Van Slooten was one, joining the Society for American Baseball Research (SABR) and reading various analyses on the web, but he had no ambitions to turn that fondness into a career. After graduating high school in Little Falls, he went to college at Illinois, got a degree in computer science and took a job in Chicago, managing software developers.

He and his wife moved back to Minnesota in 2011, but van Slooten soon grew tired of his job. When Sean Forman, a former math professor at St. Joseph’s University in Philadelphia and founder in 2000 of the reference websites, advertised for a developer to run Hockey-Reference.com, van Slooten made a career change and joined Forman’s six-man staff. Fifteen months later, Forman decided to focus on managing the company, which now covers seven pro and college sports, and promoted van Slooten to the baseball site.

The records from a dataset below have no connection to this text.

/-- The parts of a grant outside a range. -/
def Grant.outside (g : Grant) (lo n : Nat) : List Grant :=
  ([{ g with len := min (g.base + g.len) lo - g.base }, { g with base := max g.base (lo + n), len := g.base + g.len - max g.base (lo + n) }]).filter
    (0 < ·.len)
/-- A grant is held by exactly these owners (0xFF: no second one). -/
def Grant.heldBy (g : Grant) (p p2 : Nat) : Bool := (g.p0 = p && g.p1 = p2) || (g.p0 = p2 && g.p1 = p)
/-- A range of HBM passes to its owners; what was not held by exactly these is zeroed (R60, R63). -/
def State.grantRange (s : State) (p p2 lo n : Nat) : State :=
  let kept (k : Nat) : Bool := s.grants.any fun g => g.heldBy p p2 && g.base ≤ k && k < g.base + g.len
  let gone (k : Nat) : Bool := lo ≤ k && k < lo + n && !kept k
  { s with
    mem := s.mem.filter fun x => !gone x.1
    poison := s.poison.filter fun k => !gone k
    grants := s.grants.flatMap (·.outside lo n) ++ [⟨lo, n, p, p2⟩] }
/-- ARG16 names one owner in its low byte, active and not PID itself; set bits above it fail (log entry 28). -/
def execPartHbm (q : Nat) (s : State) : Host.Outcome State Fault Refusal :=
  s.partOp q 6 fun w =>
    let p := pid w
    let p2 := arg16 w % 256
    let lo := argA w
    let n := argB w
    let bad : Bool := !(s.active p || p = 0xFE) || !(p2 = 0xFF || (s.active p2 && p2 != p)) || 256 ≤ arg16 w || lo % 2 ^ 30 != 0 ||
      n % 2 ^ 30 != 0 || n = 0 || !inHbm lo || stackBytes < lo % 2 ^ 37 + n
    s.orFail q w (if bad then some 0x5E else none) (s.grantRange p p2 lo n)

/-! QASSIGN and QSTATE (R46, R47, R52, R60). -/

/-- ARGA names one owner in its low byte, active and not PID itself; set bits above it fail (log entry 28). -/
def execPartQassign (q : Nat) (s : State) : Host.Outcome State Fault Refusal :=
  s.partOp q 7 fun w =>
    let p := pid w
    let n := arg16 w
    let o := argA w % 256
    let bad : Option Nat :=
      if !s.active p || n = 0 || 4096 ≤ n || 256 ≤ argA w || s.qstate n != 0 then some 0x5E
      else if o != 0xFF && !s.feature 10 then some 0x59
      else if o != 0xFF && (!s.active o || o = p) then some 0x5E
      else none
    s.orFail q w bad (((s.setQcb n 0x11 1 p).setQcb n 0x12 1 o).setEng n (s.eng n))

/-- R46: why a queue cannot be enabled; a shared ring in memory of OWN0 alone is no reason (R60; log entry 28). -/
def State.qcbBad (s : State) (q : Nat) : Option Nat :=
  let z (o n : Nat) := s.qcbField q o n != 0
  let r := s.qcbField q 0x10 1
  if z 0x13 13 || z 0x20 96 || z 0x98 104 || r < 6 || 16 < r || s.qcbField q 0x08 8 % 4096 != 0 then some 0x5E
  else if bit (s.qcbField q 0x08 8) 63 && !s.feature 8 then some 0x59
  else none
/-- A queue is enabled; from a fault it goes on past the faulting packet (R52), but not from a fault that a DISABLE has ended (log
entry 28). -/
def State.enableQueue (s : State) (q : Nat) : State :=
  let s1 := if s.qstate q = 4 then s.setQcb q 0x80 8 (s.qcbField q 0x80 8 + 1) else s
  (s1.setQcb q 0x88 1 1).setQcb q 0x90 8 0
/-- A ring in HBM has a page under migration, for which a reset waits (R226). -/
def State.ringMoving (s : State) (q : Nat) : Bool :=
  !bit (s.qcbField q 0x08 8) 63 && q != 0 &&
    s.gvMoving (s.qcbField q 0x11 1) (word (bits (s.qcbField q 0x08 8) 62 12 * 4096)) (64 * 2 ^ s.qcbField q 0x10 1)
/-- A LAUNCH that has not been accepted goes with a reset of its queue: its root is cancelled (log entry 28). -/
def State.dropRoot (s : State) (q : Nat) : State :=
  match (s.eng q).root with
  | none => s
  | some (t, g) => if s.outside t g then State.work (s, (s.rootNow t g).toList.map fun u => .cancel u 0x5F true) else s
/-- A disabled queue is reset: its indices are 0, and every header of its ring reads LAP 0. -/
def State.resetQueue (s : State) (q : Nat) : Except Exc State :=
  let s1 := s.dropRoot q
  let s2 := s1.setEng q { s1.eng q with taken := none, root := none, era := (s1.eng q).era + 1 }
  (List.range (2 ^ s.qcbField q 0x10 1)).foldlM (fun s i => s.ringWrite q i 0 (leBytes 8 0))
    ((s2.setQcb q 0 8 0).setQcb q 0x80 8 0)
/-- The queue that a QSTATE packet of a kind names; 0x5E for queue 0, for code 3 and for set bits above the code (log entry 28). -/
def State.queueOp (s : State) (q op : Nat) (f : List Word → Nat → State) : Host.Outcome State Fault Refusal :=
  s.packet q (fun w => pkType w = 8 && pay w 0 1 = 8 && (argA w = op || (op = 0 && (4 ≤ argA w || argA w = 3)))) fun w =>
    if arg16 w = 0 || 4096 ≤ arg16 w || 3 ≤ argA w then s.settled q w true 0x5E else f w (arg16 w)
def execQstateDisable (q : Nat) (s : State) : Host.Outcome State Fault Refusal :=
  s.queueOp q 0 fun w n => (s.stopQueue n).settled q w false 0
def execQstateEnable (q : Nat) (s : State) : Host.Outcome State Fault Refusal :=
  s.queueOp q 1 fun w n =>
    if s.qstate n != 0 && s.qstate n != 4 then s.settled q w false 0
    else s.orFail q w (s.qcbBad n) (s.enableQueue n)
/-- With RSIZE outside 6 to 16 the reset fails with 0x5E (log entry 28). -/
def execQstateReset (q : Nat) (s : State) : Host.Outcome State Fault Refusal :=
  s.queueOp q 2 fun w n =>
    if s.qstate n != 0 || s.qcbField n 0x10 1 < 6 || 16 < s.qcbField n 0x10 1 then s.settled q w true 0x5E
    else if s.ringMoving n then s
    else match s.resetQueue n with
      | .error e => s.settled q w true e.cause.toNat
      | .ok s1 => s1.settled q w false 0

/-! Debugging (R64). -/

/-- The save-area slot that a context has gone to. -/
def State.slotNo (s : State) (key : Nat) : Nat := ((s.ctx key).image.getD 0) % 2 ^ 32
/-- DBGSTOP (R64); ARGA over 2 fails, and so does a slot that holds a keeper (log entry 28). -/
def State.debugStop (s : State) (q : Nat) (w : List Word) : State :=
  let p := pid w
  let core := arg16 w
  let key := core * 4 + argA w % 4
  let c := s.ctx key
  if !s.active p || 576 ≤ core || !s.owns p (clusterOf core) || 3 ≤ argA w || c.slot = .free || c.part != p || c.keeper.isSome then
    s.settled q w true 0x5E
  else
    let all := (s.instances c.task).filterMap s.slotOfTask
    if (s.freeSaves p).length < all.length then s.settled q w true 0x5E
    else match s.stopTask c.task .held true with
      | none => s
      | some s1 =>
        let s2 := if (s.task c.task).gang.isSome then all.foldl (fun s k =>
          s.partEvent p (dieOf (coreOf k)) 0x0D 0 (coreOf k) (word (s.slotNo k)) (word (coreOf k))) s1 else s1
        (s2.modTask c.task fun x => { x with dbg := some (q, s.index q, compl w) }).accepted q
def execDbgstop (q : Nat) (s : State) : Host.Outcome State Fault Refusal := s.partOp q 9 (s.debugStop q)

/-- DBGRES (R64); a bit of ARG16 above bit 0 fails (log entry 28). -/
def State.debugGo (s : State) (q : Nat) (w : List Word) : State :=
  let p := pid w
  let held := if s.active p && argA w < 2 ^ 32 && arg16 w < 2 then SMap.get? s.saves (saveKey p (argA w)) else none
  match (held.filter (·.held)).bind (·.task) with
  | none => s.settled q w true 0x5E
  | some t =>
    let all := (s.instances t).filter fun i => (s.task i).live?
    if all.any fun i => (s.slotOfTask i).isSome then s
    else
      let s1 := all.foldl (fun s i => s.modTask i fun x => { x with st := .preempted, stepping := bit (arg16 w) 0 }) s
      let freed (x : Nat × SaveSlot) : Nat × SaveSlot :=
        if (x.2.task.any fun i => all.contains i) then (x.1, { x.2 with held := false }) else x
      let s2 := { s1 with saves := s1.saves.map freed }
      (s2.readyAgain t .preempted).settled q w false 0
def execDbgres (q : Nat) (s : State) : Host.Outcome State Fault Refusal := s.partOp q 10 (s.debugGo q)

/-- DBGBRK (R64); ARG16 over 3 fails (log entry 28). -/
def execDbgbrk (q : Nat) (s : State) : Host.Outcome State Fault Refusal :=
  s.partOp q 11 fun w =>
    let p := pid w
    let x := s.part p
    s.orFail q w (if s.active p && arg16 w < 4 && argA w % 8 = 0 then none else some 0x5E)
      (s.setPart p { x with brk := if argA w = 0 then SMap.del x.brk (arg16 w) else SMap.put x.brk (arg16 w) (word (argA w)) })

/-! Health monitors (R67, R68). -/

/-- R67 names 0x5E for SRC; the other limits fail with it too, and MODE 0 leaves WIN and OUT unchecked (log entry 28). -/
def execMoncfg (q : Nat) (s : State) : Host.Outcome State Fault Refusal :=
  s.packet q (pkType · = 9) fun w =>
    let die := pay w 0 1
    let mon := pay w 1 1
    let src := pay w 2 1
    let mode := pay w 3 1
    let win := pay w 8 8
    let out := pay w 16 8
    let bad : Bool := 4 ≤ die || 32 ≤ mon || src = 0 || 7 ≤ src || 3 ≤ mode || (mode != 0 && (win < 1000 || !inHbm out))
    s.orFail q w (if bad then some 0x5E else none) { s with
      monitors := SMap.put s.monitors (die * 32 + mon) { Monitor.empty with
        on := mode != 0, src := src, mode := mode, sel := pay w 4 4, win := win, out := out, start := s.dtime.toNat, last := s.bclk } }

/-- The value that a periodic source has. -/
def State.periodic (s : State) (m : Monitor) : Option Nat :=
  match m.src with
  | 4 => some ((word (s.qcbField m.sel 0 8) - word (s.qcbField m.sel 0x80 8)).toNat)
  | 5 =>
    let pool := if bit m.sel 15 then 576 + m.sel % 2 ^ 12 else m.sel % 2 ^ 12
    some (s.poolPages pool - s.freePages pool)
  | _ => none
def execMonitorPeriodicSample (die mon : Nat) (s : State) : Host.Outcome State Fault Refusal :=
  .next (match SMap.get? s.monitors (die * 32 + mon) with
    | none => s
    | some m => match s.periodic m with
      | some v => if m.on && m.last + 1024 ≤ s.bclk then
          { s with monitors := SMap.put s.monitors (die * 32 + mon) { m.take v with last := s.bclk } } else s
      | none => s)

/-- The result record of a window. -/
def Monitor.record (m : Monitor) : List Byte :=
  ([m.start, m.start + m.win, m.count, m.sum, m.min_, m.max_].flatMap (leBytes 8)) ++ leBytes 16 0 ++
  places 32 4 (fun i => SMap.getD m.bins i 0) ++ leBytes 64 0
/-- R68. SRCID of the event is die × 32 + the monitor's number, INFO0 is OUT (log entry 34). -/
def execMonitorWindowEnd (die mon : Nat) (s : State) : Host.Outcome State Fault Refusal :=
  .next (match SMap.get? s.monitors (die * 32 + mon) with
    | none => s
    | some m =>
      if !m.on || s.dtime.toNat < m.start + m.win then s
      else
        let next := { Monitor.empty with
          on := m.mode = 2, src := m.src, mode := m.mode, sel := m.sel, win := m.win, out := m.out, start := m.start + m.win, last := m.last }
        ({ s.store m.out m.record with monitors := SMap.put s.monitors (die * 32 + mon) next } : State).devEvent 0 8 0xFF (die * 32 + mon)
          (word m.out) 0)

end Sys2Proof.Machine
end

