-- ==== Sys2Proof/Machine/Scalar.lean ====
section
/-! DEFINITION. The SC engine's arithmetic, moves, compares and predicates (R318 to R325). -/

namespace Sys2Proof.Machine
open Sys2Proof

/-- No effect of its own. -/
def execNop (q : Seqn) (s : State) : Host.Outcome State Fault Refusal := plain (.nop q) (pure ()) s

/-! R319, R320. -/

def execAdd (q : Seqn) (o : Alu) (s : State) : Host.Outcome State Fault Refusal :=
  plain (.add q o) (aluM o fun _ _ x y => x + y) s
def execSub (q : Seqn) (o : Alu) (s : State) : Host.Outcome State Fault Refusal :=
  plain (.sub q o) (aluM o fun _ _ x y => x - y) s
def execMul (q : Seqn) (o : Alu) (s : State) : Host.Outcome State Fault Refusal :=
  plain (.mul q o) (aluM o fun _ _ x y => x * y) s
def execMulh (q : Seqn) (o : Alu) (s : State) : Host.Outcome State Fault Refusal :=
  plain (.mulh q o) (aluM o fun n u x y => asU n u x * asU n u y / 2 ^ n) s
def execDiv (q : Seqn) (o : Alu) (s : State) : Host.Outcome State Fault Refusal := plain (.div q o) (divM o quotient) s
def execRem (q : Seqn) (o : Alu) (s : State) : Host.Outcome State Fault Refusal := plain (.rem q o) (divM o remainder) s
def execAnd (q : Seqn) (o : Alu) (s : State) : Host.Outcome State Fault Refusal :=
  plain (.and q o) (aluM o fun _ _ x y => (x &&& y : Nat)) s
def execOr (q : Seqn) (o : Alu) (s : State) : Host.Outcome State Fault Refusal :=
  plain (.or q o) (aluM o fun _ _ x y => (x ||| y : Nat)) s
def execXor (q : Seqn) (o : Alu) (s : State) : Host.Outcome State Fault Refusal :=
  plain (.xor q o) (aluM o fun _ _ x y => (x ^^^ y : Nat)) s
def execAndn (q : Seqn) (o : Alu) (s : State) : Host.Outcome State Fault Refusal :=
  plain (.andn q o) (aluM o fun n _ x y => (x &&& (2 ^ n - 1 - y) : Nat)) s
def execShl (q : Seqn) (o : Alu) (s : State) : Host.Outcome State Fault Refusal :=
  plain (.shl q o) (aluM o fun n _ x y => (x * 2 ^ (y % n) : Nat)) s
def execShr (q : Seqn) (o : Alu) (s : State) : Host.Outcome State Fault Refusal :=
  plain (.shr q o) (aluM o fun n _ x y => (x / 2 ^ (y % n) : Nat)) s
def execSar (q : Seqn) (o : Alu) (s : State) : Host.Outcome State Fault Refusal :=
  plain (.sar q o) (aluM o fun n _ x y => asInt n x / 2 ^ (y % n)) s
def execRot (q : Seqn) (o : Alu) (s : State) : Host.Outcome State Fault Refusal :=
  plain (.rot q o) (aluM o fun n _ x y => (x * 2 ^ (y % n) + x / 2 ^ (n - y % n) : Nat)) s
def execMin (q : Seqn) (o : Alu) (s : State) : Host.Outcome State Fault Refusal :=
  plain (.min q o) (aluM o fun n u x y => Min.min (asU n u x) (asU n u y)) s
def execMax (q : Seqn) (o : Alu) (s : State) : Host.Outcome State Fault Refusal :=
  plain (.max q o) (aluM o fun n u x y => Max.max (asU n u x) (asU n u y)) s

/-! R321 to R323. -/

/-- The number of leading zeros of an n-bit number. -/
def leadingZeros (n x : Nat) : Nat := if x = 0 then n else n - 1 - Nat.log2 x

def execClz (q : Seqn) (o : CntO) (s : State) : Host.Outcome State Fault Refusal :=
  plain (.clz q o) (do wrS o.d (word (leadingZeros (widthOf o.w) (low (widthOf o.w) (← rdS o.a))))) s
def execPopc (q : Seqn) (o : CntO) (s : State) : Host.Outcome State Fault Refusal :=
  plain (.popc q o) (do wrS o.d (word (popcount (widthOf o.w) (low (widthOf o.w) (← rdS o.a))))) s

/-- Bits [bit:0] extended from bit `bit`. -/
def extendFrom (x : Nat) (bit_ : Nat) (zero : Bool) : Word :=
  let v := x % 2 ^ (bit_ + 1)
  if zero then word v else BitVec.ofInt 64 (asInt (bit_ + 1) v)
def execSext (q : Seqn) (o : SextO) (s : State) : Host.Outcome State Fault Refusal :=
  plain (.sext q o) (do wrS o.d (extendFrom (← rdS o.a).toNat o.bit.toNat o.z)) s

/-- R322: LEN is 1 to 64. -/
def lenOk (i : Instr) (o : BfO) : M Unit := check (o.len != 0 && o.len.toNat ≤ 64) 0x01 (dw0 i)
def execBfx (q : Seqn) (o : BfO) (s : State) : Host.Outcome State Fault Refusal :=
  plain (.bfx q o) (do
    lenOk (.bfx q o) o
    wrS o.d (extendFrom ((← rdS o.a).toNat / 2 ^ o.pos.toNat) (o.len.toNat - 1) !o.sx)) s
def execBfi (q : Seqn) (o : BfO) (s : State) : Host.Outcome State Fault Refusal :=
  plain (.bfi q o) (do
    lenOk (.bfi q o) o
    wrS o.d (word (insertField (← rdS o.d).toNat o.pos.toNat (Min.min o.len.toNat (64 - o.pos.toNat)) (← rdS o.a).toNat))) s

def execSel (q : Seqn) (o : SelO) (s : State) : Host.Outcome State Fault Refusal :=
  plain (.sel q o) (do
    check (o.ps.toNat < 12) 0x01 (dw0 (.sel q o))
    let c ← getC
    wrS o.d (if c.prd o.ps.toNat then c.reg o.a else c.reg o.b)) s

def execMovi (q : Seqn) (o : MoviO) (s : State) : Host.Outcome State Fault Refusal :=
  plain (.movi q o) (do
    if o.p then wrS o.d (← immS o.p o.imm)
    else if o.kp then wrS o.d (word (insertField (← rdS o.d).toNat (16 * o.hw.toNat) 16 o.imm.toNat))
    else wrS o.d ((if o.z then o.imm.zeroExtend 64 else o.imm.signExtend 64) <<< (16 * o.hw.toNat))) s

def execLea (q : Seqn) (o : LeaO) (s : State) : Host.Outcome State Fault Refusal :=
  plain (.lea q o) (do
    let a ← rdS o.a
    let b ← rdS o.b
    let i ← immS o.p o.imm
    wrS o.d (a + (b <<< o.sh.toNat) + i)) s

/-! R324, R325. -/

/-- The condition CC on two n-bit operands. -/
def condition (cc n x y : Nat) : Bool :=
  match cc with
  | 0 => x == y
  | 1 => x != y
  | 2 => asInt n x < asInt n y
  | 3 => asInt n y ≤ asInt n x
  | 4 => x < y
  | 5 => y ≤ x
  | 6 => asInt n y < asInt n x
  | 7 => asInt n x ≤ asInt n y
  | 8 => y < x
  | 9 => x ≤ y
  | 10 => x &&& y != 0
  | _ => x &&& y == 0

/-- CMB. -/
def combine (cmb : Nat) (old c : Bool) : Bool :=
  match cmb with
  | 0 => c
  | 1 => old && c
  | 2 => old || c
  | _ => old && !c

def execCmp (q : Seqn) (o : CmpO) (s : State) : Host.Outcome State Fault Refusal :=
  plain (.cmp q o) (do
    check (o.cc.toNat < 12) 0x01 (dw0 (.cmp q o))
    let x ← rdS o.a
    let y ← secondOp o.i o.p o.imm o.b
    let n := widthOf o.w
    modC fun c => c.setPrd o.d.toNat (combine o.cmb.toNat (c.prd o.d.toNat) (condition o.cc.toNat n (low n x) (low n y)))) s

def execPlog (q : Seqn) (o : PlogO) (s : State) : Host.Outcome State Fault Refusal :=
  plain (.plog q o) (modC fun c =>
    c.setPrd o.d.toNat (o.tt.getLsbD (2 * b2n (c.prd o.a.toNat) + b2n (c.prd o.b.toNat)))) s

def execPmov (q : Seqn) (o : PmovO) (s : State) : Host.Outcome State Fault Refusal :=
  plain (.pmov q o) (modC fun c =>
    match o.dir.toNat with
    | 0 => c.setReg o.d (c.pred.zeroExtend 64)
    | 1 => { c with pred := (c.reg o.a).setWidth 12 }
    | 2 => c.setPrd o.d.toNat (c.reg o.a != 0)
    | _ => c.setReg o.d (word (b2n (c.prd o.a.toNat)))) s

/-- R328. -/
def execLoopset (q : Seqn) (o : LoopsetO) (s : State) : Host.Outcome State Fault Refusal :=
  plain (.loopset q o) (do
    let n ← if o.i then immZ o.p o.imm else rdS o.a
    check (n != 0 && n.toNat < 2 ^ 32) 0x1C o.lcn.toNat
    modC fun c => c.setLoopc o.lcn.toNat (n.setWidth 32)) s

end Sys2Proof.Machine
end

Now he’s getting comfortable with his role as a curator of more than a century’s worth of baseball facts and minutia. (With the help of another website, Retrosheet, B-R has boxscores for every game back to 1914, and most of them back to the 1870s.) He spends part of each day debugging the daily updates that Baseball-Reference.com receives from MLB and other leagues — the site now warehouses statistics from every professional minor league, along with leagues in Japan, Cuba, Mexico and several other countries — and making constant improvements to the site. “We want to keep it simple, for users who just want to look up Derek Jeter’s RBIs,” van Slooten said, “but also make available the most advanced statistics out there.”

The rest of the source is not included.